Saved data entries
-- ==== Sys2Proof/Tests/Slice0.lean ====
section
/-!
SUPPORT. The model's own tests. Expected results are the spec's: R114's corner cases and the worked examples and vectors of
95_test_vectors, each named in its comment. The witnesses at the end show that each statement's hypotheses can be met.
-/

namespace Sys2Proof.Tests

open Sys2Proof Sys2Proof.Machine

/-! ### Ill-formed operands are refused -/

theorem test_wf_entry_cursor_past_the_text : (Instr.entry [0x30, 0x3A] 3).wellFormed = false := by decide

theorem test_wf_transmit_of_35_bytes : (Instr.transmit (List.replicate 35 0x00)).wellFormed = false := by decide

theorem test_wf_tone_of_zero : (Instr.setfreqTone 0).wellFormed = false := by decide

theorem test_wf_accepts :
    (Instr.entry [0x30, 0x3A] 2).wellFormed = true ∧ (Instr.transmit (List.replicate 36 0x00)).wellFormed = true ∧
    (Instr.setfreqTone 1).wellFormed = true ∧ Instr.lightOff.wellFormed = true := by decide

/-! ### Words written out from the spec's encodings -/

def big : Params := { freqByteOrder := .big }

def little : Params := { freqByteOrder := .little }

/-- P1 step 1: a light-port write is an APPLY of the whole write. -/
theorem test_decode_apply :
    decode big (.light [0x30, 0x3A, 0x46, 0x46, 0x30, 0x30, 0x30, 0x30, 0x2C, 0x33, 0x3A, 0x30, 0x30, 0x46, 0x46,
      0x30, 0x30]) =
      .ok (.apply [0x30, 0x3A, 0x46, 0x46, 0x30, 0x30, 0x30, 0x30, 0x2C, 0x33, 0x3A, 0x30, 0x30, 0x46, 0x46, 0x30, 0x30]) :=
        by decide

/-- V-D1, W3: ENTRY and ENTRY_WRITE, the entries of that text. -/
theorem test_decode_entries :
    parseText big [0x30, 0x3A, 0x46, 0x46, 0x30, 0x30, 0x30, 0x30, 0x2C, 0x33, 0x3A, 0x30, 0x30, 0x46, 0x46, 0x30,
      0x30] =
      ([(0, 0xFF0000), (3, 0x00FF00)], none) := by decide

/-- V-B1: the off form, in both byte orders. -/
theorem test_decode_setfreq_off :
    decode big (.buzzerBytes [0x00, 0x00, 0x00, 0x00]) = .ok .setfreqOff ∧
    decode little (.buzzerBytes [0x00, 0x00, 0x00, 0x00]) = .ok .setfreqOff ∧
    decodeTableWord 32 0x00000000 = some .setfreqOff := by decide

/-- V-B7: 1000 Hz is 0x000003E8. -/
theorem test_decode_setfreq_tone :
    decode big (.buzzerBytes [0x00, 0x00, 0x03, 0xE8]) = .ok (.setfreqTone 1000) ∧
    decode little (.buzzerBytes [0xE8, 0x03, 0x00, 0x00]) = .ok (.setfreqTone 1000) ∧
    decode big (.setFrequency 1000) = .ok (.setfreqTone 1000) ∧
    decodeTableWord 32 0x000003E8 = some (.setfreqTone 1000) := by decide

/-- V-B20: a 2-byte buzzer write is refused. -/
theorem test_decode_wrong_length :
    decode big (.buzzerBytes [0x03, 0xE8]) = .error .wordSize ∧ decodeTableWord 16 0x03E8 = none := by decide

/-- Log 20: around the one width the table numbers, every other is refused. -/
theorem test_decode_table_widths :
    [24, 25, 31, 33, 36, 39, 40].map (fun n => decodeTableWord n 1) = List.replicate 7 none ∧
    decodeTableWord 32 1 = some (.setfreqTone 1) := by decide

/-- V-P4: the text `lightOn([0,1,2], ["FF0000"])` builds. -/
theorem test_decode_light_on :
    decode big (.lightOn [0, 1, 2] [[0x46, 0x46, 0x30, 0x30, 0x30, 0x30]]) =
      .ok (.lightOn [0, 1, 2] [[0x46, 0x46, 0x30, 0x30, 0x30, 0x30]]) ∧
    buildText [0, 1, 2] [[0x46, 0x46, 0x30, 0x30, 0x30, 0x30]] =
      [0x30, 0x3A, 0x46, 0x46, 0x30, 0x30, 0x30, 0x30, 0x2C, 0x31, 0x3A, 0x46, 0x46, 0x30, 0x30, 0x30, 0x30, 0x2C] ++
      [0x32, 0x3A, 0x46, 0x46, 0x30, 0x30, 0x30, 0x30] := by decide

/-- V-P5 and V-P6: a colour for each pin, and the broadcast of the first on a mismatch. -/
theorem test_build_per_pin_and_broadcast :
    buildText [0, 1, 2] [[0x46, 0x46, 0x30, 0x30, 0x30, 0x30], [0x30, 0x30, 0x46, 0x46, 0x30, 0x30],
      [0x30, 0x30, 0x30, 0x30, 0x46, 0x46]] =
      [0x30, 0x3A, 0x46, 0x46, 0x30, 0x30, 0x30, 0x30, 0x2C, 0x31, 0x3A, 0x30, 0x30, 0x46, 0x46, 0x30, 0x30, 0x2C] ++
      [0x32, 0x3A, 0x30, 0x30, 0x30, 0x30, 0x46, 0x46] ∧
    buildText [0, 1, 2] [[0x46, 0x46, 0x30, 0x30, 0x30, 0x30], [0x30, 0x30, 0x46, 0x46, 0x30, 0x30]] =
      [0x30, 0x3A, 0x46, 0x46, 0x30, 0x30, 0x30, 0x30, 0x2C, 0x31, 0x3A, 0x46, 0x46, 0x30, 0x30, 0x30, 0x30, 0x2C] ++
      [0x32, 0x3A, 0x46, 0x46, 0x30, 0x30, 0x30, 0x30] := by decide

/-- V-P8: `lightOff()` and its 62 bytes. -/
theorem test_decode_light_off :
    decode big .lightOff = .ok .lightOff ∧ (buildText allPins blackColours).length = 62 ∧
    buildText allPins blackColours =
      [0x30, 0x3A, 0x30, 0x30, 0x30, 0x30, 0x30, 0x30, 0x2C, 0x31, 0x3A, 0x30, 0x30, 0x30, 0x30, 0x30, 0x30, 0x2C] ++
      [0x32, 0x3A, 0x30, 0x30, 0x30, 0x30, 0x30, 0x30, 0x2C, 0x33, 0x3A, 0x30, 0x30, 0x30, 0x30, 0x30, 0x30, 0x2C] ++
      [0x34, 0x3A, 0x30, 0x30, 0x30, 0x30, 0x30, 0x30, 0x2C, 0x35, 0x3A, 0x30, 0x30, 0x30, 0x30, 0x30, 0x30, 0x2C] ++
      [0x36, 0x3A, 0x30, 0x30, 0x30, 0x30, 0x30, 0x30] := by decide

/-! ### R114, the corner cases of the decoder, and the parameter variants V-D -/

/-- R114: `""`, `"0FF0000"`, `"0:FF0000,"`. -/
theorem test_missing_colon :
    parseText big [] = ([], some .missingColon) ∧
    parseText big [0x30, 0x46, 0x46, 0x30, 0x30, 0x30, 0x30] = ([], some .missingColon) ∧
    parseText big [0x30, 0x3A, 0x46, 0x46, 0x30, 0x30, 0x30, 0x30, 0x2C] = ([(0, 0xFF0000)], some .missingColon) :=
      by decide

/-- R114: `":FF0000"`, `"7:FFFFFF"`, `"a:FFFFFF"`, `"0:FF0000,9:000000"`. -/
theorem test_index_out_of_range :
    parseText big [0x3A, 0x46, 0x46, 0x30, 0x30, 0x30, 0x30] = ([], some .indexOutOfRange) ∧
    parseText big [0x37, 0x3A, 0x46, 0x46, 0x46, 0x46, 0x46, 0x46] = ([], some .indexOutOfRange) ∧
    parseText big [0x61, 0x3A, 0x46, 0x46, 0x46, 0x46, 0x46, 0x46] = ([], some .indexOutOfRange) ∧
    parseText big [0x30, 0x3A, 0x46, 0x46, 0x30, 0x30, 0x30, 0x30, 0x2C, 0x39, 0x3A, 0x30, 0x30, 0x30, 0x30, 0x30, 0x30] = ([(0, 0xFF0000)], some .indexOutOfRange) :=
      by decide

→ **Problem statement**: Where the data above reaches the line holding "whole write. -/", begin printing, and stop after the line holding "decode big (.setFrequency". Each line must be reproduced exactly, with nothing else added.

→ **Task result**:
/-- P1 step 1: a light-port write is an APPLY of the whole write. -/
theorem test_decode_apply :
    decode big (.light [0x30, 0x3A, 0x46, 0x46, 0x30, 0x30, 0x30, 0x30, 0x2C, 0x33, 0x3A, 0x30, 0x30, 0x46, 0x46,
      0x30, 0x30]) =
      .ok (.apply [0x30, 0x3A, 0x46, 0x46, 0x30, 0x30, 0x30, 0x30, 0x2C, 0x33, 0x3A, 0x30, 0x30, 0x46, 0x46, 0x30, 0x30]) :=
        by decide

/-- V-D1, W3: ENTRY and ENTRY_WRITE, the entries of that text. -/
theorem test_decode_entries :
    parseText big [0x30, 0x3A, 0x46, 0x46, 0x30, 0x30, 0x30, 0x30, 0x2C, 0x33, 0x3A, 0x30, 0x30, 0x46, 0x46, 0x30,
      0x30] =
      ([(0, 0xFF0000), (3, 0x00FF00)], none) := by decide

/-- V-B1: the off form, in both byte orders. -/
theorem test_decode_setfreq_off :
    decode big (.buzzerBytes [0x00, 0x00, 0x00, 0x00]) = .ok .setfreqOff ∧
    decode little (.buzzerBytes [0x00, 0x00, 0x00, 0x00]) = .ok .setfreqOff ∧
    decodeTableWord 32 0x00000000 = some .setfreqOff := by decide

/-- V-B7: 1000 Hz is 0x000003E8. -/
theorem test_decode_setfreq_tone :
    decode big (.buzzerBytes [0x00, 0x00, 0x03, 0xE8]) = .ok (.setfreqTone 1000) ∧
    decode little (.buzzerBytes [0xE8, 0x03, 0x00, 0x00]) = .ok (.setfreqTone 1000) ∧
    decode big (.setFrequency 1000) = .ok (.setfreqTone 1000) ∧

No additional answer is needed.